The condition attached to the strategic housing development scheme in the Kildare town follows a report earlier this year that an entire housing estate in another part of Maynooth had been purchased by an institutional investor. That sparked a push back against the bulk buying of new homes which resulted in the Government imposing 10 per cent stamp duty on the bulk buying of homes by institutional investors.

In July, it emerged that the houses at the Mullen Park development in Maynooth would not after all be sold to an investment fund but would be sold instead to individual buyers.

Conditions

This is not the first time An Bord Pleanála has imposed a condition expressly excluding bulk buying of homes in a development by investment funds. Similar conditions were applied last month to a proposed 329-home development in Ballycullen in Dublin and to a planned 102-unit in Ballybrit, Galway.

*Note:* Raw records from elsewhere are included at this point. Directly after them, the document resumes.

-- ==== Sys2Proof/Machine/Ops.lean ====
section
/-! DEFINITION. The life cycle of a command (30_encoding.md R60): issue, the data phases, completion; the one way every error
is reported; the checks commands share; RST; the host's register writes. -/

namespace Sys2Proof.Machine

/-- Completion: STS.ERR, STS.LASTOP and RESULT are written, PHASE is IDLE and BUSY 0 (30_encoding.md R60). -/
def State.complete (s : State) (c : Completion) : State :=
  { s with phase := .idle, err := c.err, lastOp := c.lastOp, result := c.result }

/-- `raise E` (00_scope.md R17): STS.ERR = E, STS.LASTOP = the opcode, RESULT = 0 (60_exceptions.md R128). This is the one
operation by which the block reports an error; it has no trap (60_exceptions.md R132). -/
def State.raise (s : State) (op : Byte) (e : Status) : State := s.complete { err := e, lastOp := op, result := 0 }

/-- `finish` of a command that writes no result: OK and RESULT = 0 (00_scope.md R17, 10_state.md R24). -/
def State.finish (s : State) (op : Byte) : State := s.complete { err := .ok, lastOp := op, result := 0 }

/-- `finish` of a query: OK and RESULT = v (10_state.md R24). -/
def State.answer (s : State) (op : Byte) (v : Reg) : State := s.complete { err := .ok, lastOp := op, result := v }

/-- DinRead(n), then the rest of the command (00_scope.md R16, 30_encoding.md R60). With n bytes taken it goes on with them, so
DinRead(0) never waits; otherwise PHASE is DATA_IN until the missing bytes have arrived, and the engine then runs the command's
pseudocode again with them (log entry 3). -/
def State.dinRead (s : State) (n : Nat) (rest : List Byte → State → State) : State :=
  if n ≤ s.dinTaken.length then rest (s.dinTaken.take n) s
  else { s with phase := .dataIn s.dinTaken (n - s.dinTaken.length) }

/-- DIN while PHASE is DATA_IN: the engine takes the bytes the host holds out, at most the `need` that are missing; with all of
them PHASE is EXEC again (10_state.md R25, 30_encoding.md R60). -/
def State.dinTransfer (s : State) (taken : List Byte) (need : Nat) : State :=
  if need ≤ s.dinOffer.length then
    { s with phase := .exec (taken ++ s.dinOffer.take need), dinOffer := s.dinOffer.drop need }
  else { s with phase := .dataIn (taken ++ s.dinOffer) (need - s.dinOffer.length), dinOffer := [] }

/-- DoutWrite(B), then completion with `done` (00_scope.md R16, 30_encoding.md R60, R61). With a byte to hand over PHASE is
DATA_OUT until the host has taken all of them (log entry 10). -/
def State.doutWrite (s : State) (b : List Byte) (done : Completion) : State :=
  if b = [] then s.complete done else { s with phase := .dataOut b done }

/-- DOUT while PHASE is DATA_OUT: the host takes the bytes it stands ready for; with the last of them the command completes
(10_state.md R25, 30_encoding.md R60, R61). -/
def State.doutTransfer (s : State) (rest : List Byte) (done : Completion) : State :=
  if rest.length ≤ s.doutReady then
    State.complete { s with doutTaken := s.doutTaken ++ rest, doutReady := s.doutReady - rest.length } done
  else
    { s with phase := .dataOut (rest.drop s.doutReady) done, doutTaken := s.doutTaken ++ rest.take s.doutReady,
             doutReady := 0 }

/-- DoutWrite(B), then `finish`. -/
def State.emit (s : State) (op : Byte) (b : List Byte) : State :=
  s.doutWrite b { err := .ok, lastOp := op, result := 0 }

/-- The check "s >= NCTX" of every slot command (40_sponge.md R76, 42_cshake.md R93). -/
def State.withSlot (s : State) (op : Byte) (i : Nat) (rest : Ctx → State) : State :=
  match s.slot i with
  | none => s.raise op .badSlot
  | some c => rest c

/-- SlotOK(i) (40_sponge.md R76). -/
def State.withBuiltSlot (s : State) (op : Byte) (i : Nat) (rest : Ctx → State) : State :=
  s.withSlot op i fun c => if c.valid then rest c else s.raise op .slotEmpty

/-- InstanceOK() (43_drbg.md R100). -/
def State.withActive (s : State) (op : Byte) (rest : State) : State :=
  match s.drbg.dstate with
  | .empty => s.raise op .noInstance
  | .destroyed => s.raise op .destroyed
  | .active => rest

/-- DestroyInstance() (43_drbg.md R112). -/
def State.destroyDrbg (s : State) : State := { s with drbg := Drbg.destroyed }

/-- The last lines DRBG_NEW, DRBG_RESEED and DRBG_RESET share: PrePaddedAbsorb(DLIVE, seed), DCOUNTER <- 0, finish
(43_drbg.md R104, R105, R106); a failing absorb destroys and raises (44_drbg_helpers.md R119). -/
def State.absorbSeed (s : State) (op : Byte) (seed : List Byte) : State :=
  match prePaddedAbsorb s.params.perm s.drbg.dlive s.drbg.dnw seed with
  | none => s.destroyDrbg.raise op .internalAbsorb
  | some r => State.finish { s with drbg := { s.drbg with dlive := r.1, dnw := r.2, dcounter := 0 } } op

/-- The issue of a command: CMD is written, ARG0-ARG2 are latched, BUSY = 1 and PHASE = EXEC (30_encoding.md R60,
10_state.md R22). -/
def State.issue (s : State) (w : CmdWord) : State :=
  { s with cmd := w, a0 := s.arg0, a1 := s.arg1, a2 := s.arg2, phase := .exec [] }

/-- A host write to CMD: it issues when BUSY = 0 and is dropped when BUSY = 1 (10_state.md R21). -/
def State.writeCmd (s : State) (w : CmdWord) : State := if s.busy then s else s.issue w

/-- A host write to ARGn; it changes no latch (10_state.md R22). -/
def State.writeArg (s : State) (n : Fin 3) (v : Reg) : State :=
  match n with
  | 0 => { s with arg0 := v }
  | 1 => { s with arg1 := v }
  | 2 => { s with arg2 := v }

/-- RST asserted: every piece of the engine's state holds its reset value, and a running command is abandoned with its DIN
and DOUT bytes (70_reset_and_hazards.md R142, 10_state.md R36). The host's own side of the streams is the host's. -/
def State.assertRst (s : State) : State :=
  { State.resetWith s.nctx s.params with
    rst := true, dinOffer := s.dinOffer, doutReady := s.doutReady, doutTaken := s.doutTaken, turns := s.turns }

/-- RST driven to a level (70_reset_and_hazards.md R142). -/
def State.setRst (s : State) (level : Bool) : State :=
  if level then s.assertRst else { s with rst := false }

/-- One action of the host (70_reset_and_hazards.md R148). While RST is asserted register writes have no effect, since every
piece of state holds its reset value (R142). Reading has no effect (20_memory.md R46). -/
def State.hostMove (s : State) : HostAction → State
  | .writeCmd w => if s.rst then s else s.writeCmd w
  | .writeArg n v => if s.rst then s else s.writeArg n v
  | .readReg _ => s
  | .offerDin bytes => { s with dinOffer := s.dinOffer ++ bytes }
  | .takeDout n => { s with doutReady := s.doutReady + n }
  | .setRst level => s.setRst level

end Sys2Proof.Machine
end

Another Galway scheme – comprising 67 houses and 35 apartments at Tuam Road being built by Alber Development – was also granted fast-track approval by the board on similar terms.

In relation to the Cairn Homes plan, the firm has put an indicative price tag of €6.3 million on 19 units it is planning to sell to Kildare County Council for social housing.

An Bord Pleanála gave the scheme the go-ahead after the council recommended that planning permission be granted. The appeals board inspector, Rónán O’Connor, also recommended that planning permission be granted after concluding that the height, mass and scale of the development were acceptable.

He also concluded that the provision of a higher-density development at this location was desirable.